Delay in processing node availability changes

Minor Resolved View vendor source →

Netdata experienced a minor incident on December 6, 2022 affecting Agent - Cloud Connection (ACLK) and Agent (all platforms), lasting 3h 14m. The incident has been resolved; the full update timeline is below.

Started
Dec 06, 2022, 02:35 PM UTC
Resolved
Dec 06, 2022, 05:50 PM UTC
Duration
3h 14m
Detected by Pingoru
Dec 06, 2022, 02:35 PM UTC

Affected components

Agent - Cloud Connection (ACLK)Agent (all platforms)

Update timeline

  1. identified Dec 06, 2022, 05:06 PM UTC

    We've identified an issue with delayed processing of node availability (online, stale, offline) changes. For a fraction of our users this means that these changes are not reflected properly in Netdata Cloud. As the availability affects what metrics are shown in Cloud, it may be that some metrics are not visible even though the node is supposed to be available.

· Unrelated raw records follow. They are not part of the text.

-- ==== Sys2Proof/Tests/Slice0.lean ====
section
/-! SUPPORT. Tests: the well-formedness checks, words written out from the encoding, one or two single steps per instruction with
the expected results of 95_test_vectors.md, and a witness for the hypotheses of every statement that has any. -/

namespace Sys2Proof.Tests

open Sys2Proof Sys2Proof.Machine

/-! ## Well-formedness: a good term, and an ill-formed one for each check -/

theorem test_wf_invalid_digit : (Instr.add (.invalid 3) .immediate (.invalid 9)).wf = true := by decide
theorem test_illformed_add_first : (Instr.add (.invalid 2) .positional .positional).wf = false := by decide
theorem test_illformed_add_second : (Instr.add .positional (.invalid 10) .positional).wf = false := by decide
theorem test_illformed_add_third : (Instr.add .positional .positional (.invalid (-1))).wf = false := by decide
theorem test_illformed_mul : (Instr.mul .positional (.invalid 0) .relative).wf = false := by decide
theorem test_illformed_input : (Instr.input (.invalid 2)).wf = false := by decide
theorem test_illformed_output : (Instr.output (.invalid 10)).wf = false := by decide
theorem test_illformed_jumpIfTrue : (Instr.jumpIfTrue .immediate (.invalid 1)).wf = false := by decide
theorem test_illformed_jumpIfFalse : (Instr.jumpIfFalse (.invalid 1) .immediate).wf = false := by decide
theorem test_illformed_lessThan : (Instr.lessThan .relative .relative (.invalid 0)).wf = false := by decide
theorem test_illformed_equals : (Instr.equals .relative (.invalid 12) .relative).wf = false := by decide
theorem test_illformed_adjustBase : (Instr.adjustBase (.invalid (-3))).wf = false := by decide
theorem test_not_legal : (Mode.invalid 3).legal = false ∧ Mode.relative.legal = true := by decide

/-! ## Decoding: one word per constructor, its digits from rule R61 and 95_test_vectors.md 2.1 -/

theorem test_decode_add : decode 1001 = .ok (.add .positional .immediate .positional) := by decide
theorem test_decode_mul : decode 1002 = .ok (.mul .positional .immediate .positional) := by decide
theorem test_decode_input : decode 20203 = .ok (.input .relative) := by decide
theorem test_decode_output : decode 204 = .ok (.output .relative) := by decide
theorem test_decode_jumpIfTrue : decode 1105 = .ok (.jumpIfTrue .immediate .immediate) := by decide
theorem test_decode_jumpIfFalse : decode 1006 = .ok (.jumpIfFalse .positional .immediate) := by decide
theorem test_decode_lessThan : decode 21107 = .ok (.lessThan .immediate .immediate .relative) := by decide
theorem test_decode_equals : decode 1008 = .ok (.equals .positional .immediate .positional) := by decide
theorem test_decode_adjustBase : decode 109 = .ok (.adjustBase .immediate) := by decide
theorem test_decode_halt : decode 99999 = .ok .halt := by decide
theorem test_decode_high_digit : decode 100001 = .ok (.add .positional .positional .positional) := by decide
theorem test_decode_unknown : decode 12345 = .error (.unknownOpcode 12345) := by decide
theorem test_decode_negative : decode (-1) = .error (.unknownOpcode (-1)) := by decide
/-- `decode(-1101)` is `(-1,-1,-1,0)` (95_test_vectors.md 2.1). -/
theorem test_split_negative : splitWord (-1101) = ⟨-1, -1, -1, 0⟩ := by decide
theorem test_decodeTableWord : decodeTableWord 8 4 = some (.output .positional) := by decide
theorem test_encode : encode (.equals .immediate .positional .relative) = 20108 := by decide
/-- `mul 4, #3, 4` encodes as `1002, 4, 3, 4` (R73). -/
theorem test_assemble : assemble [.mul (.positional 4) (.immediate 3) (.positional 4)] = [1002, 4, 3, 4] := by decide
/-- The notation of the line whose cells are `204, -1` (R73). -/
theorem test_line_text : (AsmLine.output (.relative (-1))).text = "output @-1" := by decide

/-! ## Single steps, from 95_test_vectors.md -/

/-- The state after one step request. -/
def after (s : State) : State :=
  (stepRequest s).1

/-- 2.2: write at `len` grows by one. -/
theorem test_add_to_zero : finalMemory (after (hostReset [1101, -5, 5, 5, 99] [])) = [1101, -5, 5, 5, 99, 0] := by decide
/-- 2.2: an immediate destination writes slot 3. -/
theorem test_add_immediate_destination :
    finalMemory (after (hostReset [11101, 2, 3, 0, 99] [])) = [11101, 2, 3, 5, 99] := by decide
/-- S4. -/
theorem test_mul_mode_scenario : (after (hostReset [1002, 4, 3, 4, 33] [])).readCell 4 = 99 := by decide
/-- 2.2: no truncation. -/
theorem test_mul_exact :
    (after (hostReset [1102, 34915192, 34915192, 7, 4, 7, 99, 0] [])).readCell 7 = 1219070632396864 := by decide
/-- 2.2: signed comparison. -/
theorem test_lessThan_signed : (after (hostReset [1107, -1, 0, 5, 99, -1] [])).readCell 5 = 1 := by decide
/-- 2.2: equal is not less, and the cell is overwritten. -/
theorem test_lessThan_equal : (after (hostReset [1107, 3, 3, 5, 99, -1] [])).readCell 5 = 0 := by decide
/-- 2.2. -/
theorem test_equals_same : (after (hostReset [8, 5, 6, 7, 99, 3, 3, -1] [])).readCell 7 = 1 := by decide
/-- 2.2: 3 and -3 are unequal. -/
theorem test_equals_sign : (after (hostReset [1108, 3, -3, 5, 99, -1] [])).readCell 5 = 0 := by decide
/-- 2.3: one item consumed, a negative item, growth. -/
theorem test_input_one_item :
    finalMemory (after (hostReset [3, 3, 99] [-12, 5])) = [3, 3, 99, -12] ∧ (after (hostReset [3, 3, 99] [-12, 5])).inq = [5] := by
  decide
/-- 2.3: the address is checked before the pop. -/
theorem test_input_bad_address_keeps_item :
    (after (hostReset [3, -1, 99] [1])).inq = [1] ∧
      (after (hostReset [3, -1, 99] [1])).status = .faulted (.negativeAddress (-1)) := by decide
/-- 2.3: a read beyond the extent is 0 and does not grow the memory. -/
theorem test_output_beyond_extent :
    (after (hostReset [4, 100, 99] [])).outq = [0] ∧ (after (hostReset [4, 100, 99] [])).len = 3 := by decide
/-- S5, step 2: `rb = 7`, the operand -7 reads cell 0. -/
theorem test_output_relative :
    (after { hostReset [109, 7, 204, -7, 99] [] with ip := 2, rb := 7 }).outq = [109] := by decide
/-- 2.4: a negative condition is non-zero, the positional target is a cell's content. -/
theorem test_jumpIfTrue_taken : (after (hostReset [5, 7, 8, 99, 104, 7, 99, -3, 4] [])).ip = 4 := by decide
/-- 2.4: a taken jump to a negative target faults in the jump. -/
theorem test_jumpIfTrue_negative_target :
    (after (hostReset [1105, 1, -1, 99] [])).status = .faulted (.negativeAddress (-1)) ∧
      (after (hostReset [1105, 1, -1, 99] [])).ip = 0 := by decide
/-- 2.4: a target beyond the extent. -/
theorem test_jumpIfFalse_taken : (after (hostReset [1106, 0, 50] [])).ip = 50 := by decide
/-- 2.4: a negative target is harmless when the jump is not taken. -/
theorem test_jumpIfFalse_falls : (after (hostReset [1106, 1, -1, 99] [])).ip = 3 := by decide
/-- 2.5: a relative operand uses the old base. -/
theorem test_adjustBase_relative : (after { hostReset [109, 3, 209, 1, 99] [] with ip := 2, rb := 3 }).rb = 102 := by decide
/-- 2.5: a positional operand, a negative base. -/
theorem test_adjustBase_negative : (after (hostReset [9, 5, 99, 0, 0, -4] [])).rb = -4 := by decide
/-- 2.6: mode digits are ignored, the pointer stays. -/
theorem test_halt : (after (hostReset [1199] [])).status = .halted ∧ (after (hostReset [1199] [])).ip = 0 := by decide
/-- 2.7: a step of a halted core changes nothing. -/
theorem test_step_after_halt : after (after (hostReset [99] [])) = after (hostReset [99] []) := by decide

/-! ## Faults, from 95_test_vectors.md 2.6 and R165, R167 -/

theorem test_invalid_mode_before_address :
    (after (hostReset [1301, -1, 0, 0, 99] [])).status = .faulted (.invalidMode 1 3) := by decide
theorem test_invalid_mode_destination :
    (after (hostReset [31101, 1, 1, 0, 99] [])).status = .faulted (.invalidMode 3 3) := by decide
theorem test_unused_invalid_digit : (after (hostReset [3104, 5, 99] [])).outq = [5] := by decide
theorem test_first_operand_first : (after (hostReset [5, -1, -2, 99] [])).status = .faulted (.negativeAddress (-1)) := by decide
theorem test_empty_program : (after (hostReset [] [])).status = .faulted (.unknownOpcode 0) := by decide
theorem test_starved : (after (hostReset [3, 0, 99] [])).status = .faulted .inputStarved := by decide
theorem test_cause_codes :
    [Cause.unknownOpcode 0, .inputStarved, .negativeAddress (-1), .invalidMode 1 3].map Cause.code = [1, 2, 3, 4] := by decide

/-! ## The host and the transactions -/

/-- S2: memory `[5,6,7]`, a write of 9 at 6. -/
theorem test_growth_law : finalMemory ((hostReset [5, 6, 7] []).writeCell 6 9) = [5, 6, 7, 0, 0, 0, 9] := by decide
/-- 2.7: draining the one output item. -/
theorem test_drain :
    (drainOutput 1 { hostReset [99] [] with outq := [7] }).map (fun r => r.1) = some [7] ∧
      drainOutput 2 { hostReset [99] [] with outq := [7] } = none := by decide
/-- R145, R148: two outputs, one drained before the other is pushed; both are read back, in push order. -/
theorem test_total_output :
    (hostMoves [.reset [104, 7, 104, 8, 99] [], .step, .drainOutput 1, .step, .step] ⟨State.reset, [5]⟩).map Session.readBack =
      some { output := [7, 8], memory := [104, 7, 104, 8, 99], unread := [], ip := 4, rb := 0, status := .halted } := by decide
/-- R56, on `[1,5,6,7,99,20,22,0]`. -/
theorem test_transactions :
    stepTransactions (hostReset [1, 5, 6, 7, 99, 20, 22, 0] []) =
      [.read 0, .read 1, .read 5, .read 2, .read 6, .read 3, .write 7 42] := by decide
/-- R153: held only while the channel is empty. -/
theorem test_held : inputHeld (hostReset [3, 0, 99] []) = true ∧ inputHeld (hostReset [3, 0, 99] [7]) = false := by decide

/-! ## Witnesses: the hypotheses of each statement are met, clause by clause, at the edges of their ranges -/

/-- A program whose cells serve as operands of every sign: cell 1 is 5, cell 2 is 6, cell 3 is 7, cell 5 is 20, cell 6 is -22. -/
def sample : State :=
  hostReset [1, 5, 6, 7, 99, 20, -22, 0] [8, 9]

/-- The operand words 1, 2, 3 are all -1. -/
def negatives : State :=
  hostReset [1, -1, -1, -1, 99] []

/-- The operand words 1, 2, 3 are all 0. -/
def zeros : State :=
  hostReset [1, 0, 0, 0, 99] []

theorem witness_DecoderTakesTheDecimalDigits : (0 : Int) ≤ 0 ∧ (0 : Int) ≤ 99999 := by decide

  2. identified Dec 06, 2022, 05:07 PM UTC

    We are working back the backlog of availability updates and should be done in about 30 minutes.

  3. monitoring Dec 06, 2022, 05:34 PM UTC

    The backlog has been consumed. We are monitoring the situation.

  4. resolved Dec 06, 2022, 05:50 PM UTC

    This incident has been resolved.